15> redbug:start(["lists:sort([1,_,5])->return"]).  {30,1}

16> lists:sort([1,2,5]).  [1,2,5]

% 18:49:07 <0.32.0>({erlang,apply,2}) lists:sort([1,2,5])

% 18:49:07 <0.32.0>({erlang,apply,2}) lists:sort/1 -> [1,2,5]

17> lists:sort([1,4,5]).  [1,4,5]

% 18:49:09 <0.32.0>({erlang,apply,2}) lists:sort([1,4,5])
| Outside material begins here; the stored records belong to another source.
-- ==== Sys2Proof/Machine/Retriever.lean ====
section
/-! DEFINITION. The Retriever opcodes (09 R283-R288), the state-ready map (08 R243, R244) and the check of fetched shards
(08 R248-R250). -/

namespace Sys2Proof.Machine

/-! ## The state-ready map -/

/-- The bit of a shard in the map, and its change (08 R243, R244). -/
def Dev.readyBit (d : Dev) (k : Nat) : Bool := bit (d.num (d.readyBase + k / 8) 1) (k % 8)
def Dev.setReady (d : Dev) (k : Nat) (on : Bool) : Dev :=
  let a := d.readyBase + k / 8
  d.wr a (toBytes 1 (setBits (d.num a 1) (k % 8) 1 (b2n on))) false

/-! ## Fingerprints (08 R248, R249) -/

def fpPub (v : Nat) : Nat := bits v 192 64
def fpState (v : Nat) : Nat := bits v 128 64
def fpVersion (v : Nat) : Nat := bits v 112 16
def fpEpoch (v : Nat) : Nat := bits v 96 16
def fpShard (v : Nat) : Nat := bits v 64 32
def fpValid (v : Nat) : Bool := bit v 0

/-- The trailer: version, epoch, shard. -/
def fpTrailer (version epoch shard : Nat) : List Byte := toBytes 2 version ++ toBytes 2 epoch ++ toBytes 4 shard

/-- The fingerprint of bytes with a trailer. -/
def fingerprint (l : List Byte) (version epoch shard : Nat) : Nat := crcOf crc64Set (l ++ fpTrailer version epoch shard)

/-- The record of a stored shard. -/
def fpRecord (pub state version epoch shard : Nat) : Nat :=
  bits pub 0 64 <<< 192 + bits state 0 64 <<< 128 + bits version 0 16 <<< 112 + bits epoch 0 16 <<< 96 + bits shard 0 32 <<< 64 + 1

/-- Whether received bytes match a record (08 R250). -/
def fpMatches (l : List Byte) (v : Nat) : Bool := fingerprint l (fpVersion v) (fpEpoch v) (fpShard v) == fpPub v

/-! ## Remote requests -/

/-- The traffic class of a descriptor's requests: `TC`, or the opcode's default (09 R283). -/
def retrTc (x : Nat) : Nat := if mvTc x != 0 then mvTc x else if hdOpcode x = 0x34 then 4 else 5

/-- `n` bytes from `a` in granules of 4,096 bytes (09 R289). -/
def granules (a n : Nat) : List Ext := (below ((n + 4095) / 4096)).map (fun i => (a + 4096 * i, min 4096 (n - 4096 * i)))

/-- The reads of a descriptor at `REMOTE`: the source's extent, and the 32-byte record where a fetch names one (09 R285, R289). -/
def Dev.remoteReads (d : Dev) (x : Nat) : List Ext :=
  let v := d.view (mvSrc x)
  let n := (hull v.addr (mvRows x) v.stride (mvCols x * v.fmt.size)).2
  granules v.addr n ++ (if hdOpcode x = 0x34 ∧ mvHostAddr x ≠ 0 then [(bits (mvHostAddr x) 0 48, 32)] else [])

/-- The requests for them leave. -/
def Dev.askRemote (d : Dev) (x : Nat) : Dev :=
  (d.remoteReads x).foldl (fun d r => d.emit (.retrieverRequest (mvRemote x) (retrTc x) false r.1 [] r.2 false false)) d

/-- What this device answers to a fetch from itself, under the same check as every request (09 R287, 11 R349). -/
def Dev.serveSelf (d : Dev) (x : Nat) : Dev × RemoteReply :=
  let refused := (d.remoteReads x).filter (fun r => !d.inAperture r.1 r.2)
  let v := d.view (mvSrc x)
  let n := (hull v.addr (mvRows x) v.stride (mvCols x * v.fmt.size)).2
  if refused.isEmpty then (d, ⟨true, d.rd v.addr n, d.marksOf v.addr n, d.rd (bits (mvHostAddr x) 0 48) 32⟩)
  else (refused.foldl (fun d _ => d.refuseRequest) d, ⟨false, [], [], []⟩)

/-- A fetch asks its owner, whose answer is `r`; the device itself answers where it is the owner. -/
def Dev.fetched (d : Dev) (x : Nat) (r : RemoteReply) : Dev × RemoteReply :=
  if mvRemote x = d.self then d.serveSelf x else (d.askRemote x, r)

/-- Whether a reply serves a request for `n` bytes. -/
def replyServes (r : RemoteReply) (n : Nat) : Bool := r.served && decide (n ≤ r.bytes.length)

/-- Element (r, c) of a source extent as a reply brings it: the offset from the extent's start. -/
def remoteRaw (v : View) (l : List Byte) (p : Nat × Nat) : Nat :=
  ofBytes ((l.drop (p.1 * v.stride + p.2 * v.fmt.size)).take v.fmt.size)

/-- Whether element (r, c) of a reply carries the poison mark (09 R275), and the address at the source of the first that does. -/
def remoteBad (v : View) (marks : List Bool) (p : Nat × Nat) : Bool :=
  ((marks.drop (p.1 * v.stride + p.2 * v.fmt.size)).take v.fmt.size).any id
def firstRemoteBad (x : Nat) (v : View) (marks : List Bool) : Option Nat :=
  match (grid (mvRows x) (mvCols x)).find? (remoteBad v marks) with
  | some p => some (v.place p.1 p.2)
  | none => none

/-- The bytes of a source in logical order. -/
def remoteBytes (x : Nat) (v : View) (l : List Byte) : List Byte :=
  (grid (mvRows x) (mvCols x)).flatMap (fun p => toBytes v.fmt.size (remoteRaw v l p))

/-- The number of bytes a descriptor moves. -/
def moveBytes (x : Nat) : Nat := mvRows x * (mvCols x * fmtBytes (slFmt (mvSrc x)))

/-- `RETR_BYTES` grows by what a descriptor moved. -/
def Job.retrCount (j : Job) (x : Nat) : Job := j.dev (fun d => d.addWrap 0x4050 3 (moveBytes x))

/-- Write a remote source's bytes at the destination. -/
def Job.retrIn (j : Job) (e : Entry) (r : RemoteReply) : Job :=
  let x := e.desc
  let v := j.d.view (mvSrc x)
  let j := j.moveOut e (moveElems x (j.d.view (mvDst x)) ((grid (mvRows x) (mvCols x)).map (remoteRaw v r.bytes)) (remoteBad v r.marks))
    Dev.writeElems
  let j := j.retrCount x
  match firstRemoteBad x v r.marks with
  | some a => j.poisonedAt e.step a
  | none => j

/-- The bytes of a failed fetch: unspecified (08 R250), and folded as they are written (13 R403, R407). -/
def Job.retrJunk (j : Job) (e : Entry) : Job :=
  let x := e.desc
  let n := j.d.draws
  let v := j.d.view (mvDst x)
  let g := grid (mvRows x) (mvCols x)
  let l := (g.zipIdx).map (fun q => (⟨v.place q.1.1 q.1.2, toBytes v.fmt.size (Config.unspecified n q.2), false⟩ : MoveElem))
  ((j.dev (fun d => { (d.writeElems l) with draws := d.draws + 1 })).sniff (mvSniffEn x) (mvSniffUnit x) e.id (elemBytes l)).retrCount x

/-- The extent's length at the source. -/
def Dev.retrLength (d : Dev) (x : Nat) : Nat :=
  let v := d.view (mvSrc x)
  (hull v.addr (mvRows x) v.stride (mvCols x * v.fmt.size)).2

/-- The second fetch of a shard whose first copy did not match (08 R250). -/
def Job.refetch (j : Job) (e : Entry) (second : RemoteReply) : Job :=
  let x := e.desc
  let v := j.d.view (mvSrc x)
  let (d, second) := j.d.fetched x second
  let j := j.dev (fun _ => d.addSat 0x50A0 8 32 1)
  if !replyServes second (j.d.retrLength x) then j.fail ccAddressRange
  else if (firstRemoteBad x v second.marks).isSome then j.retrIn e second
  else if fpMatches (remoteBytes x v second.bytes) (ofBytes (second.record.take 32)) then
    ((j.retrIn e second).flag sfRefetched).raise 0x1541 (fpShard (ofBytes (second.record.take 32))) 0
  else ((j.retrJunk e).raise 0x2542 (fpShard (ofBytes (second.record.take 32))) 0).fail ccFetchMismatch

/-- The lengths of the messages that a descriptor sends to `REMOTE`: what it writes there, or the reads it asks for. -/
def Dev.messages (d : Dev) (x : Nat) : List Nat :=
  if hdOpcode x = 0x36 then (granules 0 (moveBytes x)).map (fun r => r.2) else (d.remoteReads x).map (fun r => r.2)

/-- Start a Retriever descriptor. Where its device cannot be reached, its requests are dropped and counted, and it waits for an answer that
does not come (11 R349). -/
def Dev.startRetr (d : Dev) (id op : Nat) (f : Dev → Entry → Job) : Dev :=
  match d.entry id with
  | none => d
  | some e =>
    if d.reaches (mvRemote e.desc) || hdOpcode e.desc != op || !d.mayStart e || !d.snFree (mvSniffEn e.desc) (mvSniffUnit e.desc)
    then d.startMove id op f
    else (d.messages e.desc).foldl (fun d n => d.dropMessage n) (d.markStarted e)

/-- RETRIEVE_FETCH (09 R283, R285, R287; 08 R250): `first` and `second` are what the owner answers to the fetch and to a repeat. -/
def execRetrieveFetch (id : Nat) (first second : RemoteReply) (s : State) : Host.Outcome State Fault Refusal :=
  run s (fun _ d => d.startRetr id 0x34 (fun d e =>
    let x := e.desc
    let (d, first) := d.fetched x first
    let j := Job.start d
    let v := j.d.view (mvSrc x)
    if !replyServes first (j.d.retrLength x) then j.fail ccAddressRange
    else if (firstRemoteBad x v first.marks).isSome || mvHostAddr x == 0 then j.retrIn e first
    else if fpMatches (remoteBytes x v first.bytes) (ofBytes (first.record.take 32)) then j.retrIn e first
    else j.refetch e second))

/-- A Retriever copy from local memory into local memory. -/
def Job.retrLocal (j : Job) (e : Entry) : Job :=
  let x := e.desc
  let v := j.d.view (mvSrc x)
  let d := j.d
  let g := grid (mvRows x) (mvCols x)
  let l := moveElems x (d.view (mvDst x)) (g.map (d.localRaw v)) (d.localBad v)
  ((j.moveOut e l Dev.writeElems).retrCount x).endLocal e v (d.localBad v)

/-- RETRIEVE_PREFETCH (09 R283, 08 R244): the ready bit is set on `OK` alone. -/
def execRetrievePrefetch (id : Nat) (ecc : List EccHit) (s : State) : Host.Outcome State Fault Refusal :=
  run s (fun _ d => d.startMove id 0x35 (fun d e =>
    let j := (Job.start (d.eccRead (d.accReads e.desc) ecc)).retrLocal e
    if j.done.code = 0 then j.dev (fun d => d.setReady (mvShard e.desc) true) else j))

/-- Whether a granule may take a further element: it follows on, is marked alike, and does not make it longer than 4,096 bytes. -/
def MoveElem.joins (a b : MoveElem) : Bool :=
  a.dst + a.bytes.length == b.dst && a.poison == b.poison && decide (a.bytes.length + b.bytes.length ≤ 4096)

/-- Elements gathered into granules of at most 4,096 bytes, in order (09 R289); `g` is the granule that grows. -/
def gatherFrom (g : MoveElem) : List MoveElem → List MoveElem
  | [] => [g]
  | m :: t => if g.joins m then gatherFrom ⟨g.dst, g.bytes ++ m.bytes, g.poison⟩ t else g :: gatherFrom m t
def gather : List MoveElem → List MoveElem
  | [] => []
  | m :: t => gatherFrom m t

/-- RETRIEVE_OFFLOAD (09 R283, R288): `remote` is what the destination answers where it is another device. -/
def execRetrieveOffload (id : Nat) (remote : RemoteReply) (ecc : List EccHit) (s : State) : Host.Outcome State Fault Refusal :=
  run s (fun _ d => d.startRetr id 0x36 (fun d e =>
    let x := e.desc
    let j := Job.start (d.eccRead (d.accReads e.desc) ecc)
    if mvRemote x = j.d.self then j.retrLocal e
    else
      let v := j.d.view (mvSrc x)
      let d := j.d
      let send (d : Dev) (l : List MoveElem) : Dev :=
        (gather l).foldl (fun d m => d.emit (.retrieverRequest (mvRemote x) (retrTc x) true m.dst m.bytes m.bytes.length m.poison false)) d
      let l := moveElems x (d.view (mvDst x)) ((grid (mvRows x) (mvCols x)).map (d.localRaw v)) (d.localBad v)
      let j := j.moveOut e l send
      if !remote.served && !l.isEmpty then j.fail ccAddressRange
      else (j.retrCount x).endLocal e v (d.localBad v)))

/-- RETRIEVE_RESTORE (09 R283): `remote` is what the source answers where it is another device. -/
def execRetrieveRestore (id : Nat) (remote : RemoteReply) (ecc : List EccHit) (s : State) : Host.Outcome State Fault Refusal :=
  run s (fun _ d => d.startRetr id 0x37 (fun d e =>
    let x := e.desc
    let j := Job.start (d.eccRead (d.accReads e.desc) ecc)
    if mvRemote x = j.d.self then j.retrLocal e
    else
      let j := j.dev (fun d => d.askRemote x)
      if !replyServes remote (j.d.retrLength x) then j.fail ccAddressRange else j.retrIn e remote))

end Sys2Proof.Machine
end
% 18:49:09 <0.32.0>({erlang,apply,2}) lists:sort/1 -> [1,4,5] redbug
% done, timeout - 2

This section does not pretend to be a comprehensive guide to redbug, but it should be enough to get you going. To get a full list of the available options for redbug, you can ask the tool itself:

18> redbug:help().

Recon Trace (recon_trace)

As a component of the recon library for production system diagnosis, recon_trace stands out for its powerful tracing features, designed with safety and minimal performance impact in mind.

Comparison and Use Cases

The selection among built-in and third-party tools largely depends on the specific debugging needs. io:format offers a straightforward, quick debugging method, whereas tools like erl_trace and recon_trace provide deeper insights with more comprehensive tracing capabilities.

Tools designed to minimize operational impact, such as redbug and recon_trace, are particularly valuable in production environments. They enable real-time issue diagnosis without significant performance drawbacks.

seq_trace provides essential insights into the dynamics of message passing and process interaction across distributed Erlang nodes.